Estonia :heart: Crypto
Estonia is a small country in the Baltic region with at least a quarter of its population being ethnic Russians. At the same time, it is an active member of the European Union and NATO (also using the Euro as a national currency). Back in 2017 Estonia tried to once again serve as a bridge between various interests to the benefit of its own land and population. Several law makers gathered and decided to further leverage on the strong e-government already built, and introduced a series of new laws and regulations, which aimed to support projects in the crypto field.
The newly introduced licensing targeted two groups of companies – those looking to initiate an ICO campaign (initial coin offering) and those looking to operate a crypto exchange. This was completely unheard-of back in the day, when no one knew how to treat such projects from a legislative perspective, especially within the heavily regulated EU. Estonia was already ahead in various fields such as the digital government, which helped them introduce a “digital residence” in addition to the crypto licenses. In simple terms, the digital residence permitted entrepreneurs, citizens of any nation to obtain the necessary licensing even if they were already located elsewhere over the globe.
The result was quite impressive. Thousands of companies, who wanted to kick-off a revolutionary way to fund raise their businesses through the blazing hot blockchain technology, flocked to Estonia and launched ICOs in a matter of months.
Current State of Affairs
Fast forward two years ahead, in 2019 the EU passed a very complex legislation, related to the KYC (know your customer) policies, which the regulators on a national level supposed to implement in order to oversee the operations of the crypto businesses. The ultimate goal was to stop money laundering within the relatively non-yet-regulated industry. Estonia met all this new legislation relatively readily and it was in the beginning of 2020 when they introduced amendments to the crypto business’ licenses.
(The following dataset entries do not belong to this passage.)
/-- The rows that a turn can name: the events, but for the two that only an issue meets. -/
def isEvent (i : Instr) : Bool :=
  match i with
  | .teamTrap .. | .loadComplete .. | .storeRetire .. | .ntStoreWrite .. | .atomicPerform ..
  | .copySectorLand .. | .presenceUnpark .. | .migrationUnpark .. | .bwaitReturn .. | .waitcReturn ..
  | .ntdrainReturn .. | .fenceComplete .. | .bldLoadComplete .. | .reservationGrant .. | .reservationAged ..
  | .matrixPassComplete .. | .hatArrive .. | .burstEnd .. | .accOpComplete .. | .accstComplete ..
  | .kstRowPerformed .. | .ksClaim .. | .ksPublish .. | .kgathWalk .. | .gathComplete .. | .scatWrite ..
  | .sisectRun .. | .collectorDispatch .. | .collectorLineServed .. | .pgreqWalk .. | .residencyComplete ..
  | .translationUpdateComplete .. | .launchPost .. | .launchTake | .workgroupPlace .. | .preempt
  | .sliceExpiry .. | .preemptSave .. | .restore .. | .groupEnd .. | .launchComplete .. | .issueSlotPromote ..
  | .l2PortPromote .. | .softError .. | .hostRead .. | .hostWrite .. | .hostAtomic .. | .flush .. | .xupd ..
  | .resolve .. | .trapgo .. | .keyld .. | .keyclr .. | .tapego .. | .stepgo .. | .recclr ..
  | .commandInvalid .. | .nqheadWrite .. | .nqConfigWrite .. | .capwWrite .. | .modeWrite .. | .mcbWrite ..
  | .flitCrcFail .. | .portDown .. | .vcPause .. | .vcRelease .. | .flitPromote .. | .start .. | .thermalTick ..
  | .thermalTrip .. => true
  | .iadd .. | .isub .. | .imul .. | .imulh .. | .imulhu .. | .imad .. | .imin .. | .imax .. | .and .. | .or ..
  | .xor .. | .shl .. | .shr .. | .sar .. | .iuny .. | .iset .. | .fadd .. | .fsub .. | .fmul .. | .ffma ..
  | .fmin .. | .fmax .. | .fset .. | .funy .. | .fcvt .. | .hfma2 .. | .bfma2 .. | .mov .. | .cmov .. | .lxor ..
  | .lshf .. | .lred .. | .lscan .. | .matchv .. | .cmpct .. | .ballot .. | .mskop .. | .mpopc .. | .draw ..
  | .catd .. | .dsskip .. | .dsfork .. | .dssetp .. | .dspos .. | .gneval .. | .ksig .. | .ld .. | .lde .. | .ldnr ..
  | .st .. | .ste .. | .stnt .. | .pst .. | .atom .. | .atomr .. | .cas .. | .cas128 .. | .gath .. | .scat ..
  | .sisect .. | .kst .. | .cpl .. | .cpm .. | .mmq .. | .mmt .. | .accrd .. | .accwr .. | .accpatch .. | .kgath ..
  | .bra .. | .braKernelAbsolute .. | .brm .. | .brmn .. | .brz .. | .brnz .. | .call .. | .callKernelAbsolute ..
  | .ret .. | .exit | .trap .. | .sadd .. | .ssub .. | .smul .. | .sand .. | .sor .. | .sxor .. | .sshl .. | .sshr ..
  | .ssar .. | .smin .. | .smax .. | .smov .. | .sset .. | .smovi .. | .slui .. | .v2s .. | .sbra .. | .sbz ..
  | .sbnz .. | .qrd .. | .qst .. | .idrd .. | .waitc .. | .fence .. | .ntdrain .. | .ldu .. | .stu .. | .fstat ..
  | .nop | .nopLiteral .. | .hload .. | .hadj .. | .hqry .. | .binit .. | .barrive .. | .bexpect .. | .bwait ..
  | .btest .. | .rqenq .. | .rqdeq .. | .pgreq .. | .pfh .. | .dsld .. | .gnld .. | .bld .. | .bfree .. | .accz ..
  | .accst .. | .ksinit .. | .launch .. | .tapepush .. | .tret .. | .tfrd .. | .tfwr .. | .watchLoad ..
  | .watchStore .. | .watchClr .. | .gend .. | .illegalEncoding .. | .fetchFault => false

/-! ## Issue -/

/-- Whether lanes of a group at a PC can issue (R318): the group is not frozen, saved, stopping or about to take a TEAM
trap, no SCAT of it waits for a SISECT, and the lanes are neither parked nor held. -/
def issuable (s : State) (k : GKey) (pc : DWord) : Bool :=
  match findCtx s k with
  | none => false
  | some (g, w, _) =>
      !g.frozen && w.status == .resident && !g.teamFails.any g.dueFail && !(g.population pc).isEmpty
        && !g.parks.any (fun p => p.pc == pc && !p.woken) && !scatStuck s k

/-- The focus of an issue at a PC. -/
def focusAt (s : State) (k : GKey) (pc : DWord) (partner : Option DWord) : State :=
  { s with focus := ⟨k, pc, BitVec.allOnes 64, partner, false, none, 0, false⟩ }

/-- A slot has been picked (R319): it begins to wait anew in the next clock. -/
def pickSlot (s : State) (core part slot : Nat) : State :=
  { s with
    seq := s.seq + 1
    issueSlots := updateIf (fun x => x.core == core && x.part == part && x.slot == slot)
      (fun x => { x with lastPick := s.seq, wait := 0, promoted := none, grows := some false }) s.issueSlots }

/-- The lines of an instruction of n words are fetched (R15, R51). -/
def touchCode (s : State) (ln : Launch) (n : Nat) : State := virtTouch s ln .x s.focus.pc.toNat (4 * n)

/-- The instruction at the focus is fetched, decoded and executed. -/
def runFocus (s : State) : Result :=
  match findCtx s s.focus.grp with
  | none => .fault .noGroup
  | some (_, _, ln) =>
      match fetch s ln s.focus.pc with
      | .error _ => exec .fetchFault s
      | .ok ws =>
          let s := touchCode s ln ws.length
          match decodeWords ws with
          | .ok i => exec i s
          | .error t =>
              if noInstr (ws.headD 0) then exec (.illegalEncoding (BitVec.ofNat 32 (ws.headD 0))) s
              else decodeTrap t ws.length s

/-- Whether the first PC of two has its instruction first in the pair: more lanes hold it, or it is lower (R148). The lanes counted
are those that would issue: the model's choice of log entry 130. -/
def goesFirst (s : State) (k : GKey) (a b : DWord) : Bool :=
  match findGroup s k with
  | none => true
  | some g =>
      let m := (g.population a).length
      let n := (g.population b).length
      decide (n < m) || (m == n && decide (a.toNat < b.toNat))

/-- The state before the second of a pair issues: the lanes `ls` execute it, which stood at its PC when the pair was
picked. -/
def toSecond (s : State) (p q ls : DWord) : State :=
  { s with focus := { s.focus with pc := q, lanes := ls, partner := s.focus.partner.map (fun _ => p), second := true } }

/-- The lanes of a group at a PC, as a mask. -/
def lanesAt (s : State) (k : GKey) (pc : DWord) : DWord :=
  match findGroup s k with
  | none => 0
  | some g => maskOf (g.population pc)

/-- Whether a group is in trap mode. -/
def inTrap (s : State) (k : GKey) : Bool :=
  match findGroup s k with
  | none => false
  | some g => g.trapMode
Here is the most interesting part of this story. According to many legal professionals, the newly introduced EU legislation was already covered in the existing crypto policies on a local level in Estonia. They were already ahead of everybody and once they decided to change their policies further, everyone was a bit shocked. So why did they do it?
To understand that better, we will take a moment to briefly outline the changes Estonia deployed earlier this year. In 2017 it was enough for a company to appoint an individual responsible for the KYC, like a DPO or a Compliance officer. One of the heads of the new company had to be either a EU resident (not necessarily even a citizen), and the official address had to be in Estonia. The license itself would cost about $400 to obtain.
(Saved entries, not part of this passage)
-- ==== Sys2Proof/Safety.lean ====
section
/-! DEFINITION. The terms in which claims about the machine are stated: what a run reaches, which runs are safe, the
invariant that every step keeps, and views of a state through which results and frames are read. -/

namespace Sys2Proof.Machine

/-! ## Runs -/

/-- The states that steps lead to. -/
inductive Reaches : State → State → Prop
  | refl (s : State) : Reaches s s
  | tail {s t u : State} : Reaches s t → step t = .next u → Reaches s u

/-- A run from this state never stops: every state that it reaches has a next state. -/
def SafeRun (s : State) : Prop := ∀ t, Reaches s t → ∃ u, step t = .next u

/-! ## The invariant -/

/-- The memory list, and the view of it that table walks read, keep their canonical form. -/
def Inv (s : State) : Prop := Memory.wf s.mem = true ∧ Memory.wf s.xmem = true

/-! ## Views -/

/-- Lane `l` of the group with this key. -/
def laneAt (s : State) (k : GKey) (l : Nat) : Option Lane :=
  match findGroup s k with
  | some g => g.lane? l
  | none => none

/-- The focus is where an instruction of `n` words finds the population of `c`, and its lanes may go on to the next word
(R146, R168). -/
structure Stands (s : State) (c : Ctx) (n : Nat) : Prop where
  ctx : focusCtx s n = some c
  falls : inCode c.ln c.g c.nextPc = true

/-- No register of a list is poisoned in a lane of a list (R358). -/
def Clean (s : State) (c : Ctx) (ls rs : List Nat) : Prop :=
  ∀ l ∈ ls, ∀ r ∈ rs, PoisonLoc.vreg c.g.key l r ∉ s.poison

/-- Everything of a state other than its groups, the focus and the notes of poisoned registers is unchanged: memory and
its caches, scratchpads, outstanding operations, engines, launches, the control block and the link. -/
def SameElsewhere (s t : State) : Prop := { t with groups := s.groups, focus := s.focus, poison := s.poison } = s

/-- The groups other than one are unchanged. -/
def SameOthers (s t : State) (k : GKey) : Prop := ∀ k', k' ≠ k → findGroup t k' = findGroup s k'

/-- Of a group, everything but its lanes, scalar registers, FP status, count of accepted instructions, notes of parks and
WSKIP state is unchanged: the distribution and generator registers, the query registers, the queues and the trap state. -/
def SameGroup (g g' : Group) : Prop :=
  { g' with
    lanes := g.lanes, s := g.s, fps := g.fps, eop := g.eop, parks := g.parks, waited := g.waited, wskip := g.wskip } = g

/-- Only poison of registers that an instruction writes is cleared, and none is added. -/
def PoisonKept (s t : State) (k : GKey) (ls rs : List Nat) : Prop :=
  ∀ p, p ∈ t.poison ↔ p ∈ s.poison ∧ ¬ ∃ l ∈ ls, ∃ r ∈ rs, p = .vreg k l r

/-- Every byte of physical memory and of every scratchpad reads as before, at its home and through any core. -/
def SameBytes (s t : State) : Prop :=
  (∀ pa, plainByte t pa = plainByte s pa) ∧ (∀ uid off, scratchByte t uid off = scratchByte s uid off) ∧
    (∀ key pa, homeByte t key pa = homeByte s key pa)

/-! ## The issue of an L-set instruction as claims see it -/

/-- An L-set instruction as its rules give it: its source operands with their position types, the registers that it
names beside them, those that it reads beside them, and whether it draws stream words of its own (R22, R23, R192); the
counter that it raises (R139); its H and W fields, and the handle slot and width that they come to (R19). -/
structure LIssue where
  instr : Instr
  srcs : List (SrcTy × LSrc)
  named : List Nat
  reads : List Nat
  own : Bool
  cls : OpClass := .none
  hsel : Option HSel := none
  slot : Nat := 0
  width : Width := .w4

/-- The vector registers that the sources name. -/
def LIssue.vregs (q : LIssue) : List Nat :=
  q.srcs.flatMap (fun x => LSrc.vregs x.2) ++ (match q.hsel with | some (.reg r) => [r.val] | _ => [])

/-- The distribution registers that the sources name. -/
def LIssue.dists (q : LIssue) : List Nat := q.srcs.flatMap (fun x => LSrc.dists x.2)

/-- The image of a REJECT register that it names (R188). -/
def LIssue.reject (q : LIssue) (g : Group) : Option DsImage :=
  firstSome (q.dists.map (fun r =>
    match dsOf g r with
    | some im => if im.kind = .reject then some im else none
    | none => none))

/-- The lanes that take part: the population, or with a REJECT register those whose attempt is accepted (R188). -/
def LIssue.acting (q : LIssue) (s : State) (c : Ctx) : List Nat :=
  match q.reject c.g with
  | none => c.act
  | some im => c.act.filter (fun l => match c.g.lane? l with | some x => drawAccepts s c.g im x | none => false)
After the changes, the company’s director had to be an Estonian resident and a local office was required. The license fee jumped up to $3,700, which all together does not seem like a big deal. However, the compliance procedures, which include monthly reporting and various additional paperwork, cost an average of about a few thousand dollars a month. Which is about what you would pay one-time for obtaining the license elsewhere (say, the United Kingdom Financial Conduct Authority crypto license).
Estonia and MySpace
The number of companies to leave Estonia is growing on a daily basis. There are still reasons why some companies continue to seek licensing in Estonia, such as the familiar path towards obtaining it, the digital services, which are very simplified in the small Baltic country, and many others. But the economics just does not work anymore. If you are running a startup, annual fees of $20,000 simply do not make sense.
So why did Estonia do that? From various publications in media, it sounds like the lawmakers tried to monetize on their advantageous position. They thought that for many of the crypto businesses it will be better to stay with the devil that they know; however they somehow missed the fact that a small country cannot compete with the big boys in the long run. If we look at Estonia from a business perspective, their model to be the first was rather unique, courageous, and quite practical at the time. Almost like MySpace in the early 2000s, Estonia surely monetized their position. And just like with MySpace, many competitors quickly gained speed, improved the model and… well, the rest is history.